The role of hormonal therapy for LC in breast cancer is still unclear. Several case reports suggest their efficacy at treating LC as stand-alone drugs, although no prospective trials have been conducted to validate this effect. The results from these case reports have raised the possibility that most antihormonal therapies have the potential to cross the blood–brain barrier, resulting in clinically significant tumour response.
We present a case of successful long-term remission of LC with antihormonal therapy in a patient who could not tolerate IT methotrexate (ITMx). Her 9 years of central nervous system (CNS) disease-free survival is the longest currently reported in the literature.
Case presentation
A 37-year-old woman had been diagnosed, in 1988, with a right-sided 1.2 cm low-grade invasive ductal carcinoma.

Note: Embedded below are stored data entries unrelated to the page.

/-! ### MMA and MSPW (R214-R219) -/

/-- The selector of MMA (R214). -/
def selectorBad (c : BitVec 6) (masked : Bool) (x : Word) : Bool :=
  let k := wfield x 6 0
  k = 0 || 64 < k || wbit x 7 || wfield x 31 14 ≠ 0 || !masked && wfield x 63 32 ≠ 0 || 63 < c.toNat + wfield x 13 8
/-- The pair check of R214. -/
def mmaPair (s : State) (wa wb : Word) : Option (Nat × Word) :=
  match s.refDesc wa, s.refDesc wb with
  | some a, some b =>
    let f8 (d : Desc) : Bool := d.fmt = 3 || d.fmt = 4
    let kindOk (d : Desc) : Bool := if d.fmt = 11 then d.kind = 1 else f8 d || d.kind = 0
    if (pairCycles a.fmt b.fmt).isNone || !kindOk a || !kindOk b then some (2, wa) else none
  | _, _ => none
/-- The checks of MMA and MMA.m. -/
def mmaCheck (c : BitVec 6) (masked : Bool) (b a d : Reg) (s : State) : Option (Nat × Word) :=
  let x := s.getX d
  if selectorBad c masked x then some (2, x)
  else
    let n := 48 * wfield x 6 0
    let u : RefRule := { elems := some n, write := false, dense := false,
                         third := fun e => e.kind = 1 && (e.dim0 < n || e.dim1 * e.dim2 * e.dim3 < 32) }
    refChecks s u (mmaPair s (s.getX a) (s.getX b)) [s.getX a, s.getX b]
/-- A matrix instruction becomes active, unless its steps are all done (R204, R219); a gang's member waits for the others then (R29). -/
def startJob (steps : Nat) (mk : Nat → MatJob) (first : Nat → State → State) (s : State) : State :=
  let n := s.self.spwidx.toNat
  let h := s.me
  if steps ≤ n && s.self.gang.isNone then (s.modSelf fun t => { t with spwidx := 0 }).pass 4
  else
    let s := s.blocks .matrix
    if steps ≤ n then s.later 0 (.matrixStepEnd s.myCore) else first n (s.modCore s.myCore fun k => { k with jobs := tset k.jobs (slotOf h) (mk n) })
/-- R214-R216. -/
def mmaInsn (i : Instr) (c : BitVec 6) (masked : Bool) (b a d : Reg) (s : State) : Ans :=
  checkedBy i (mmaCheck c masked b a d) s fun s => s.ordered false fun s =>
    match s.refDesc (s.getX a), s.refDesc (s.getX b) with
    | some da, some db =>
      let x := s.getX d
      let h := s.me
      startJob (wfield x 6 0) (fun n =>
          { h := h, since := s.cycle, tile := c.toNat + wfield x 13 8, steps := wfield x 6 0,
            mask := if masked then wfield x 63 32 else 2 ^ 32 - 1, a := some (tileRefOf h da (s.getX a)), b := tileRefOf h db (s.getX b),
            list := none, first := n, next := n })
        (fun n s => prepareStep h n s) s
    | _, _ => s
def execMma (c : BitVec 6) (b a d : Reg) (s : State) : Ans := mmaInsn (.mma c b a d) c false b a d s
def execMmaM (c : BitVec 6) (b a d : Reg) (s : State) : Ans := mmaInsn (.mmaM c b a d) c true b a d s
/-- The checks of MSPW and MSPW.m (R219): the row mask, the list's reference, then those of the B reference with the pair. -/
def mspwCheck (mask : Option Reg) (b a : Reg) (s : State) : Option (Nat × Word) :=
  let w := s.getX a
  let wb := s.getX b
  let id := word (wfield w 63 56)
  (mask.bind fun d => if wfield (s.getX d) 63 32 ≠ 0 then some (2, s.getX d) else none).orElse fun _ =>
  if wfield w 55 0 ≠ 0 then some (2, w)
  else match s.refDesc w with
    | none => some (2, id)
    | some l =>
      if l.kind ≠ 3 then some (2, id)
      else
        let pair := match s.refDesc wb with
          | some e => if (pairCycles l.fmt e.fmt).isNone || e.kind ≠ 0 then some (2, wb) else none
          | none => none
        refChecks s { elems := none, write := false, dense := false, third := fun _ => false } pair [wb]
/-- R197-R199: eight entry fetches issue, one a cycle. -/
def mspwInsn (i : Instr) (c : BitVec 6) (mask : Option Reg) (b a : Reg) (s : State) : Ans :=
  checkedBy i (mspwCheck mask b a) s fun s => s.ordered false fun s =>
    match s.refDesc (s.getX a), s.refDesc (s.getX b) with
    | some l, some db =>
      let h := s.me
      let t0 := s.cycle
      startJob l.dim0 (fun n =>
          { h := h, since := t0, tile := c.toNat, steps := l.dim0,
            mask := match mask with | some d => wfield (s.getX d) 31 0 | none => 2 ^ 32 - 1, a := none,
            b := tileRefOf h db (s.getX b), list := some l, first := n, next := n })
        (fun n s => forUpto (min 8 (l.dim0 - n)) s fun k s => s.later k (.mspwEntryArrival h t0 (n + k))) s
    | _, _ => s
def execMspw (c : BitVec 6) (b a : Reg) (s : State) : Ans := mspwInsn (.mspw c b a) c none b a s
def execMspwM (c : BitVec 6) (b a d : Reg) (s : State) : Ans := mspwInsn (.mspwM c b a d) c (some d) b a s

At the time, her tumour was strongly positive for oestrogen and progesterone staining. She underwent segmental mastectomy and sentinel node biopsy, followed by postoperative radiotherapy. The patient declined adjuvant endocrine therapy.
In 1991 and 1994, respectively, the patient had local recurrences in the right breast, found on follow-up mammograms, for which she underwent a lumpectomy followed by simple mastectomy. On both occasions, the patient declined adjuvant endocrine therapy.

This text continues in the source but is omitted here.